28 Weeks Later (2007)
Starring Catherine McCormack, Robert Carlyle, Amanda Walker, Shahid Ahmed, Garfield Morgan, Emily Beecham, Beans El-Balawi, Chris Ryman, Jeremy Renner, Harold Perrineau
Directed by Juan Carlos Fresnadillo
In a year of non-stop disappointments, who could’ve guessed that the film to deliver the goods would be a big studio sequel to a low budget indie foreign flick? Yet, here it is with the arrival of 28 Weeks Later…
The original 28 Days Later was a stylish and intelligent film that gave a welcome focus on characters while re-inventing the whole zombie movie aesthetic. It was far from perfect with a plot that rehashed George Romero’s Dead series (complete with third act Rhodes and Bub clones), but it was still a major achievement in the realm of indie horror. The film’s anti-climax didn’t exactly cry out for a sequel, but you can thank the movie gods that we got one anyway. Ready for another shocker? 28 Weeks Later is a bloodier, scarier, and arguably better film than the original. Much like Dawn of the Dead or Aliens, this is the very model of what a sequel should be: a film that expands on the universe of the first without rehashing it.
The story picks up twenty-eight weeks (duh!) after the initial outbreak of the rage virus. All the infected have starved to death, and authorities have begun repopulating the cities. Survivors are screened through rigorous medical tests and herded into military “safe zones” in the heart of London, among them family man Don (Robert Carlyle) and his two children. No sooner do they settle into their new digs than a sudden outbreak of the virus finds its way back into the populace. The infected once again run rampant through the city streets so the panicked armed forces do the only thing they know: Blow the shit out of everything in sight. It’s up to the ever-diminishing group of survivors to find a way out of the forbidden zone before they’re annihilated by either the new infected or the trigger-happy military.

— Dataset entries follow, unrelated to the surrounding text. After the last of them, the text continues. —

-- ==== Sys2Proof/Machine/LinkRows.lean ====
section
/-! DEFINITION. The host link (R31 to R36, R62, R99, R322, R523 to R546, R552): the BAR windows, ring
descriptors and doorbells, the configuration space, held replies, link events, and the completions of the
device's own reads. -/

namespace Sys2Proof.Machine

/-! ### What a host access meets -/

/-- How a host access ended, in `Out.status`: 0 with data, 1 with poisoned data, 2 with Configuration
Request Retry Status, 3 as an Unsupported Request, 4 not answered. -/
def readOut (s : State) (bytes : List Byte) (status : Nat) : State :=
  { s with out := { s.out with bytes := bytes, status := status } }

/-- BAR accesses reach the device (R540): the link is up and the function in D0. -/
def barReach (s : State) : Bool := s.host.linkUp && s.host.dState = 0

/-- How a BAR access that does not reach the device ends (R540). -/
def barLost (s : State) : State := readOut s [] (if s.host.linkUp then 3 else 4)

def bar0Size : Nat := 0x1000000
def bar2Size : Nat := 0x1000000000

/-- What a discarded write counts in (R531): Bar0Reject, or the DoorbellErr of a ring. -/
inductive Discard where
  | none | bar0 | sq (n : Nat) | rq (m : Nat)
  deriving DecidableEq, Repr

def countDiscard (s : State) (d : Discard) : State :=
  match d with
  | .none => s
  | .bar0 => count s 6 0 0xD1 6
  | .sq n => setSq s n { sqAt s n with doorbellErr := ackBump (sqAt s n).doorbellErr }
  | .rq m => setRq s m { rqAt s m with doorbellErr := ackBump (rqAt s m).doorbellErr }

/-! ### Ring descriptors (R31 to R33) -/

/-- Submission ring n takes new descriptor fields, unless it is enabled and they would change Base,
Log2Entries or ReplyRing. -/
def sqDesc (s : State) (n base : Nat) (enable : Bool) (log2 reply : Nat) : State × Discard :=
  let x := sqAt s n
  let base := base / 64 * 64
  if x.enable && (x.base.toNat ≠ base || x.log2 ≠ log2 || x.replyRing ≠ reply) then (s, .sq n)
  else
    let y := { x with base := BitVec.ofNat 64 base, enable := enable, log2 := log2, replyRing := reply }
    (setSq s n (if enable then y else { y with stalled := false, stallOn := 0 }), .none)

/-- Reply ring m takes new descriptor fields, unless it is enabled and they would change Base or
Log2Entries. -/
def rqDesc (s : State) (m base : Nat) (enable : Bool) (log2 vector cnt time : Nat) : State × Discard :=
  let x := rqAt s m
  let base := base / 32 * 32
  if x.enable && (x.base.toNat ≠ base || x.log2 ≠ log2) then (s, .rq m)
  else (setRq s m { x with
    base := BitVec.ofNat 64 base, enable := enable, log2 := log2, vector := vector
    coalesceCount := cnt, coalesceTime := time }, .none)

/-- A host write of an ACK field of a ring descriptor (R100). -/
def ringAck (s : State) (x : Ack) (w : Word) (put : Ack → State) : State :=
  if ackAccepts x w then put { x with a := w } else count s 6 0 0x02 0

/-- A 4-byte write of word k of submission descriptor n. -/
def sqDescWord (s : State) (n k : Nat) (w : Word) : State × Discard :=
  let x := sqAt s n
  let b := x.base.toNat
  match k with
  | 0 => sqDesc s n (b / 2 ^ 32 * 2 ^ 32 + w.toNat) x.enable x.log2 x.replyRing
  | 1 => sqDesc s n (w.toNat * 2 ^ 32 + b % 2 ^ 32) x.enable x.log2 x.replyRing
  | 2 => sqDesc s n b (bit w 0) (fld w 1 4) (fld w 8 4)
  | 5 => (ringAck s x.stallCount w fun a => setSq s n { x with stallCount := a }, .none)
  | 6 => (ringAck s x.doorbellErr w fun a => setSq s n { x with doorbellErr := a }, .none)
  | _ => (s, .sq n)

/-- A 4-byte write of word k of reply descriptor m. -/
def rqDescWord (s : State) (m k : Nat) (w : Word) : State × Discard :=
  let x := rqAt s m
  let b := x.base.toNat
  match k with
  | 0 => rqDesc s m (b / 2 ^ 32 * 2 ^ 32 + w.toNat) x.enable x.log2 x.vector x.coalesceCount x.coalesceTime
  | 1 => rqDesc s m (w.toNat * 2 ^ 32 + b % 2 ^ 32) x.enable x.log2 x.vector x.coalesceCount x.coalesceTime
  | 2 => rqDesc s m b (bit w 0) (fld w 1 4) (fld w 8 6) (fld w 16 8) (x.coalesceTime / 256 * 256 + fld w 24 8)
  | 3 => rqDesc s m b x.enable x.log2 x.vector x.coalesceCount (fld w 0 8 * 256 + x.coalesceTime % 256)
  | 5 => (ringAck s x.fullStall w fun a => setRq s m { x with fullStall := a }, .none)
  | 7 => (ringAck s x.doorbellErr w fun a => setRq s m { x with doorbellErr := a }, .none)
  | _ => (s, .rq m)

What makes 28 Weeks Later so amazing is how it takes the time to establish atmosphere, exploring the survivors, their surroundings, and their new way of life. The ruined militarized streets of London perfectly set the tone, and when all hell finally breaks loose, it never lets up, bounding from one blistering scene to the next. Fans worried about Danny Boyle’s absence from the director’s chair have nothing to fear. Along with a wicked visual eye, director Juan Carlos Fresnadillo devises some of the most brilliantly scary set-pieces in recent memory, executing the horror with a malicious gusto rarely seen in films today. Even a particular gory action sequence, which we saw earlier this year in Robert Rodriguez’s segment of Grindhouse (review here), is far more jaw-dropping here. Most of all, this director knows how to catch you off guard. When a group of characters run into a new scenario, it’s impossible to predict who will come out on the other side.
Another one of the director’s traits is a welcomed focus on sound design. Ambient noises and eerie bowel-shaking bass lines substitute for the usual shrieking musical stingers and bring a genuine sense of dread from the first frame. Whether it’s a scene of quiet drama or excessive splatter, every moment in 28 Weeks Later keeps you on edge thanks to inventive direction, solid performances, and uncanny attention to detail.

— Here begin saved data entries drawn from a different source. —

-- ==== Sys2Proof/Certificates/Slice0/Obligations.lean ====
section
/-! DEFINITION. The statements for the provers: the queue and the step, encodings, host commands, and what each
event does where it applies. -/

open Sys2Proof Sys2Proof.Machine

/-! ### The step -/

/-- A step takes the command at the front of the queue and runs it with the rest of the queue. With no command
waiting a step is one tide count once the tide runs, at which the gates of FREQ_MEASURE that are over end, and nothing
before: the model's choice (log 1, 32). -/
def Obligations.StepRunsFront : Prop :=
  (∀ (c : Instr) (rest : List Instr) (s : State), s.pending = c :: rest →
    step s = exec c { s with pending := rest }) ∧
  (∀ s : State, s.pending = [] →
    (s.tideOn = true → step s = .next (freqEnd { s with tide := (s.tide + 1) % 2 ^ 64 }) ∧
      (s.inflight = [] → step s = .next { s with tide := (s.tide + 1) % 2 ^ 64 })) ∧
    (s.tideOn = false → step s = .next s))

/-- Every well-formed command completes in every state, and the only stop of the block is an access beyond a
BAR or the configuration space (log 40). -/
def Obligations.WellFormedCompletes : Prop :=
  (∀ (i : Instr) (s : State), i.wf = true → ∃ t, exec i s = .next t) ∧
  (∀ (i : Instr) (s : State) (f : Fault), exec i s = .fault f → i.wf = false) ∧
  (∀ (i : Instr) (s : State) (r : Refusal), exec i s ≠ .refused r)

/-- No command touches the queue of waiting commands. -/
def Obligations.ExecLeavesQueue : Prop :=
  ∀ (i : Instr) (s t : State), exec i s = .next t → t.pending = s.pending

/-- Every step keeps every memory in canonical form. -/
def Obligations.StepKeepsMemories : Prop :=
  ∀ s t : State, memoriesWf s → step s = .next t → memoriesWf t

/-- Right after power-up the memories are in canonical form, the queue is empty, the device is COLD with
generation 0, the tide stands, and no command is in flight. -/
def Obligations.ResetState : Prop :=
  memoriesWf State.reset ∧ State.reset.pending = [] ∧ stateCode State.reset 6 0 = 0 ∧
  State.reset.par.generation = 0 ∧ State.reset.tideOn = false ∧ State.reset.inflight = [] ∧
  (∀ b, stateCode State.reset 3 b = 0x10) ∧ ∀ id, ackPending (ackOf State.reset id) = 0

/-! ### Encodings -/

/-- A slot written for a header and an operation is read back as that header and that operation, whatever
address it names for its parameters (R37, R65, R591). -/
def Obligations.SlotRoundTrip : Prop :=
  ∀ (h : Hdr) (op : HostOp) (ptr : BitVec 64), (paramBytes op).length < 65536 →
    (buildSlot h op ptr).length = 64 ∧ parseHdr h.ring (buildSlot h op ptr) = h ∧
    parseOp (slotOpcode (buildSlot h op ptr)) (slotBlock (buildSlot h op ptr) (paramBytes op)) = some op

/-- A slot that arrives as bytes does what the row of its operation does: a well-built slot has no reserved
field set. -/
def Obligations.SlotBytesAreTheCommand : Prop :=
  ∀ (h : Hdr) (op : HostOp) (ptr : BitVec 64) (s : State),
    (paramBytes op).length < 65536 → ptr.toNat % 8 = 0 →
    paramLenOk (opcode op) (paramBytes op).length (paramBytes op) = true → (sqAt s h.ring.val).stalled = false →
    exec (.slotFetchComplete h.ring (buildSlot h op ptr) (paramBytes op)) s = exec (hostInstr h op) s

/-- Every microword is read back from its word (R431, R433). -/
def Obligations.MicrowordRoundTrip : Prop :=
  ∀ (i : Instr) (e : Fin 5) (c : Fin 16) (w : BitVec 32),
    microEncode i = some w → microCtxOf i = some (e, c) → microDecode e c w = some i

/-- A word of the control store is one microword at most, and writing that microword gives the word back: no
two operations share a word (R433). -/
def Obligations.MicrowordUnique : Prop :=
  ∀ (e : Fin 5) (c : Fin 16) (w : BitVec 32) (i : Instr),
    microDecode e c w = some i → microEncode i = some w ∧ microCtxOf i = some (e, c)

/-- Words written out from the microword table, and words whose operation is not in the table, whose condition
is reserved or whose reserved field is not 0 (R433, R434). -/
def Obligations.MicrowordWords : Prop :=
  microDecode 2 5 0x00000000#32 = some (.nopMicroword 2 5) ∧
  microDecode 2 5 0b000100_00011_00111_0000000000000000#32 = some (.add 2 5 3 7) ∧
  microDecode 2 5 0b000010_11101_00000_0000000100000000#32 = some (.ldi 2 5 29 0x0100#16) ∧
  microDecode 2 5 0b010001_01101_00000_1000000000000001#32 = some (.br 2 5 13 0x8001#16) ∧
  microDecode 2 5 0b100000_00010_00011_0000000100000010#32 = some (.wait 2 5 2 3 0x02#8 true) ∧
  microDecode 2 5 0b110000_00000_00000_0000000000010010#32 = some (.fault 2 5 (.microword 0x12#16)) ∧
  microDecode 2 5 0b001110_00000_00000_0000000000000000#32 = none ∧
  microDecode 2 5 0b010001_01110_00000_0000000000000000#32 = none ∧
  microDecode 2 5 0b000000_00000_00000_0000000000000001#32 = none

/-! ### Host commands -/

/-- A host command that nothing holds up runs at once, in a context of its engine: Head passes its slot, a reply
entry is reserved, and its operation acts on that state (R18, R32, R54, R58, R59, R430). One clause covers the
rows of all operations of R65. -/
def Obligations.HostCommandRuns : Prop :=
  ∀ (s : State) (h : Hdr) (op : HostOp) (k : Nat), Unhindered s h op k →
    exec (hostInstr h op) s = .next (perform (startedState s h op k) (startedCmd s h op k))

/-- What enters with a host command (R32, R58, R59): Head, InFlight and the reserved reply entry, for a BAKE its
pending bake (R86), and nothing else of the parameters, the berths, the quays, the hold or the chain. -/
def Obligations.AcceptanceFrame : Prop :=
  ∀ (s : State) (h : Hdr) (op : HostOp) (k : Nat),
    let t := startedState s h op k
    let x := sqAt s h.ring.val
    sqAt t h.ring.val = { x with
      head := (x.head + 1) % 2 ^ x.log2, inFlight := x.inFlight + 1, stalled := false, stallOn := 0 } ∧
    (∀ n, n ≠ h.ring.val → sqAt t n = sqAt s n) ∧
    rqAt t x.replyRing = { rqAt s x.replyRing with reserved := (rqAt s x.replyRing).reserved + 1 } ∧
    (∀ m, m ≠ x.replyRing → rqAt t m = rqAt s m) ∧
    t.par = { s.par with pendBake := t.par.pendBake } ∧
    ((∀ i tray chk rel want, op ≠ .bake i tray chk rel want) → t.par = s.par) ∧
    t.berth = s.berth ∧ t.quay = s.quay ∧ t.chan = s.chan ∧ t.hold = s.hold ∧
    t.chain = s.chain ∧ t.clk = s.clk ∧ t.acks = s.acks ∧ t.tide = s.tide ∧ t.host.hostMem = s.host.hostMem

/-- A host command that fails a check while no earlier command is left is rejected: Head passes the slot, the reply
carries the check's status, and nothing but the rings, the reply and its signal changes (R38). -/
def Obligations.RejectionHasNoEffect : Prop :=
  ∀ (s : State) (h : Hdr) (op : HostOp) (v : Verdict),
    ringReady s h.ring.val = true → resumesLater s h.ring.val = false →
    rqFree (rqAt s (sqAt s h.ring.val).replyRing) ≠ 0 → slotVerdict s [] [] h op = some v →
    s.inflight = [] → s.unposted = [] →
    ∃ t, exec (hostInstr h op) s = .next t ∧
      t.par = s.par ∧ t.berth = s.berth ∧ t.quay = s.quay ∧ t.chan = s.chan ∧ t.hold = s.hold ∧
      t.chain = s.chain ∧ t.inflight = s.inflight ∧ t.tide = s.tide ∧ t.acks = s.acks ∧
      (sqAt t h.ring.val).head = ((sqAt s h.ring.val).head + 1) % 2 ^ (sqAt s h.ring.val).log2 ∧
      tabFind t.host.rqMem (rqKey (sqAt s h.ring.val).replyRing (rqAt s (sqAt s h.ring.val).replyRing).tail) =
        some { replyOf s h v.1 v.2 [] with phase := (rqAt s (sqAt s h.ring.val).replyRing).phase }

/-- A bound that is met (R59): before a slot is accepted one entry of the reply ring is reserved; where none is free, or
a bound is met, the ring stalls: the slot stays unaccepted and Head stays, no error is raised and no reply written, the
episode counts once, in FullStall where the reply ring is the cause and else in StallCount, and no other ring changes.
A stalled ring takes its slot again only through a fresh read. -/
def Obligations.BoundStallsRing : Prop :=
  ∀ (s : State) (h : Hdr) (op : HostOp), ringReady s h.ring.val = true → resumesLater s h.ring.val = false →
    let x := sqAt s h.ring.val
    let y := rqAt s x.replyRing
    (rqFree y = 0 → ∃ t, exec (hostInstr h op) s = .next t ∧ (sqAt t h.ring.val).stalled = true ∧
      (sqAt t h.ring.val).head = x.head ∧ (sqAt t h.ring.val).stallCount = x.stallCount ∧
      (rqAt t x.replyRing).fullStall = (if x.stalled then y.fullStall else ackBump y.fullStall) ∧
      t.inflight = s.inflight ∧ t.acks = s.acks ∧ t.host.rqMem = s.host.rqMem ∧
      ∀ n, n ≠ h.ring.val → sqAt t n = sqAt s n) ∧
    (rqFree y ≠ 0 → slotVerdict s [] [] h op = none → boundMet s h op ≠ 0 →
      ∃ t, exec (hostInstr h op) s = .next t ∧ (sqAt t h.ring.val).stalled = true ∧
        (sqAt t h.ring.val).head = x.head ∧ t.host.rq = s.host.rq ∧
        (sqAt t h.ring.val).stallCount = (if x.stalled then x.stallCount else ackBump x.stallCount) ∧
        t.inflight = s.inflight ∧ t.acks = s.acks ∧ t.host.rqMem = s.host.rqMem ∧
        ∀ n, n ≠ h.ring.val → sqAt t n = sqAt s n) ∧
    (rqAt (accepted s h op).1 x.replyRing).reserved = y.reserved + 1 ∧
    (x.stalled = true → ∀ slot block,
      exec (.fetchResume h.ring slot block) s = .next (takeBytes s h.ring slot block) ∧
      exec (.slotFetchComplete h.ring slot block) s = .next s)

/-- Queries answer OK with the data that their rules give: NOP, GET_STATE (R594), TRAY_STATUS (R83), SEQ_STATUS
(R178), MC_VERSION and TP_STATUS (R518). -/
def Obligations.QueryReplies : Prop :=
  ∀ (s : State) (h : Hdr) (k : Nat),
    let st := fun op => startedState s h op k
    let cm := fun op => startedCmd s h op k
    let i := h.inst.toNat
    (Unhindered s h .nop k → exec (.nop h) s = .next (completeOk (st .nop) (cm .nop) [])) ∧
    (Unhindered s h .getState k → exec (.getState h) s = .next (completeOk (st .getState) (cm .getState)
      [(16, 2, stateCode (st .getState) h.scope.toNat i), (18, 2, lastCause (st .getState) h.scope.toNat i),
        (20, 4, s.par.generation.toNat)])) ∧
    (∀ t : Byte, Unhindered s h (.trayStatus t) k → exec (.trayStatus h t) s =
      .next (completeOk (st (.trayStatus t)) (cm (.trayStatus t))
        [(16, 4, (trayAt s t.toNat).entries.length), (20, 1, b01 (trayAt s t.toNat).proven),
          (24, 4, (trayAt s t.toNat).provenGen.toNat)])) ∧
    (Unhindered s h .seqStatus k → exec (.seqStatus h) s = .next (completeOk (st .seqStatus) (cm .seqStatus)
      [(16, 2, quayRun (st .seqStatus) i), (18, 2, (quayAt s i).curSeg), (24, 8, vectorNow (st .seqStatus) i)])) ∧
    (∀ port : BitVec 3, Unhindered s h (.tpStatus port) k →
      let n := fun m => (ackOf (st (.tpStatus port)) (pid 6 0 0xCA (8 * port.toNat + m))).c.toNat
      exec (.tpStatus h port) s = .next (completeOk (st (.tpStatus port)) (cm (.tpStatus port))
        [(16, 4, n 2), (20, 4, n 3), (24, 4, n 4), (28, 4, n 5)])) ∧
    (Unhindered s h .mcVersion k → exec (.mcVersion h) s =
      .next (completeOk (st .mcVersion) (cm .mcVersion) [(16, 8, mcver (st .mcVersion))])) ∧
    (∀ w, Unhindered s h (.fuseRead w) k → exec (.fuseRead h w) s =
      .next (completeOk (st (.fuseRead w)) (cm (.fuseRead w)) [(16, 4, (Config.fuseWord w).toNat)]))

/-- A reply that falls due on an enabled ring of legal size while requests may leave (R36, R39, R40): its result
bytes are written, and then its 32 bytes at Base + 32 × Tail with the ring's phase, which is 1 at reset; Tail advances,
the phase turns where Tail wraps, the reserved entry is released, no other reply ring changes, and the command is in
flight no more, in the count of its ring too (R32). A command whose reply waits for an earlier one leaves the commands in
flight, and its reply takes its place among those that wait (R61; log 15). -/
def Obligations.ReplyIsPosted : Prop :=
  (∀ (s : State) (c : Cmd) (r : Reply) (result : List Byte),
    (replyWaits s c = true → postOrdered s c r result = { s with
      inflight := s.inflight.filter (fun x => x.ord ≠ c.ord)
      unposted := insertUnposted s.unposted ⟨c, true, r, result⟩ }) ∧
    (replyWaits s c = false → s.unposted = [] → c.viaChain = false →
      postOrdered s c r result = postReply s c true r result)) ∧
  ∀ (s : State) (c : Cmd) (counted : Bool) (r : Reply) (result : List Byte),
    let n := c.hdr.ring.val
    let m := (sqAt s n).replyRing
    let x := rqAt s m
    x.enable = true → ringLegal x.log2 = true → canRequest s = true → c.viaChain = false →
    let t := postReply s c counted r result
    tabFind t.host.rqMem (rqKey m x.tail) = some { r with phase := x.phase } ∧
    t.host.hostMem = memWriteBytes (memWriteBytes s.host.hostMem c.hdr.resultPtr.toNat result)
      (x.base.toNat + 32 * x.tail) (leBytes 2 r.status.toNat ++ leBytes 2 r.tag.toNat ++ leBytes 4 r.gen.toNat ++
        leBytes 8 (r.stamp % 2 ^ 63 + (if x.phase then 2 ^ 63 else 0)) ++ padTo 16 r.data) ∧
    (rqAt t m).tail = (x.tail + 1) % 2 ^ x.log2 ∧
    (rqAt t m).phase = (if (x.tail + 1) % 2 ^ x.log2 = 0 then !x.phase else x.phase) ∧
    (rqAt t m).reserved = x.reserved - 1 ∧ (∀ k, k ≠ m → rqAt t k = rqAt s k) ∧
    (sqAt t n).inFlight = (sqAt s n).inFlight - (if counted then 1 else 0) ∧ (∀ k, k ≠ n → sqAt t k = sqAt s k) ∧
    t.inflight = (if counted then s.inflight.filter (fun y => y.ord ≠ c.ord) else s.inflight) ∧
    t.acks = s.acks ∧ t.par = s.par ∧ (rqAt State.reset m).phase = true

/-- STAGE adds its pairs and takes the proven mark; TRAY_CLEAR empties the tray; neither touches a baked value,
the generation or another tray (R78, R79, R81). -/
def Obligations.StageAndClear : Prop :=
  ∀ (s : State) (h : Hdr) (k : Nat) (t : Byte),
    (∀ ps, Unhindered s h (.stage t ps) k → ∃ u, exec (.stage h t ps) s = .next u ∧
      (trayAt u t.toNat).entries = stageEntries (trayAt s t.toNat).entries ps ∧
      (trayAt u t.toNat).proven = false ∧ (∀ n, n ≠ t.toNat → trayAt u n = trayAt s n) ∧
      u.par.baked = s.par.baked ∧ u.par.generation = s.par.generation) ∧
    (Unhindered s h (.trayClear t) k → ∃ u, exec (.trayClear h t) s = .next u ∧ trayAt u t.toNat = {} ∧
      (∀ n, n ≠ t.toNat → trayAt u n = trayAt s n) ∧ u.par.baked = s.par.baked)

/-- A PROOF that finds no violation marks its tray proven against the present generation; one that finds a
violation completes with PROOF_FAILED and leaves every tray as it was (R83, R84). -/
def Obligations.ProofMarksTray : Prop :=
  ∀ (s : State) (h : Hdr) (k : Nat) (t : Byte), Unhindered s h (.proof t) k →
    let st := startedState s h (.proof t) k
    (proofFail st (trayAt s t.toNat).entries = none → ∃ u, exec (.proof h t) s = .next u ∧
      (trayAt u t.toNat).proven = true ∧ (trayAt u t.toNat).provenGen = s.par.generation ∧
      (trayAt u t.toNat).entries = (trayAt s t.toNat).entries) ∧
    (∀ v, proofFail st (trayAt s t.toNat).entries = some v →
      exec (.proof h t) s = .next (completeV st (startedCmd s h (.proof t) k) (proofFailed v)) ∧
      st.par = s.par)

/-- A BAKE of one device arms its instant and its tray; a relative instant counts from the tide of acceptance: no value
becomes live and the generation stays until the strobe (R9, R19, R66, R86). -/
def Obligations.BakeArms : Prop :=
  ∀ (s : State) (h : Hdr) (k : Nat) (i : BitVec 64) (tray : BitVec 3) (chk rel : Bool) (want : Word),
    Unhindered s h (.bake i tray chk rel want) k → h.scope = 6#4 →
    ∃ u, exec (.bake h i tray chk rel want) s = .next u ∧
      u.par.pendBake = some {
        instant := if rel then (s.tide + i.toNat) % 2 ^ 64 else i.toNat, tray := tray.toNat
        tag := some s.nextOrd } ∧
      u.par.baked = s.par.baked ∧ u.par.held = s.par.held ∧ u.par.generation = s.par.generation ∧
      u.par.trays = s.par.trays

Admittedly, there are a few things this sequel doesn’t do quite as well. The characters aren’t as nuanced as the protagonists in 28 Days Later, and the traditional gritty shaky-cam approach can be incoherent at times; but with a movie this ambitious, it hardly detracts from the overall enjoyment. In a time when the end seems extremely fucking nigh for our genre, 28 Weeks Later delivers a visceral roller-coaster ride that pulls no punches. Hopefully we’ll get something of this caliber when the inevitable 28 Months Later rolls around.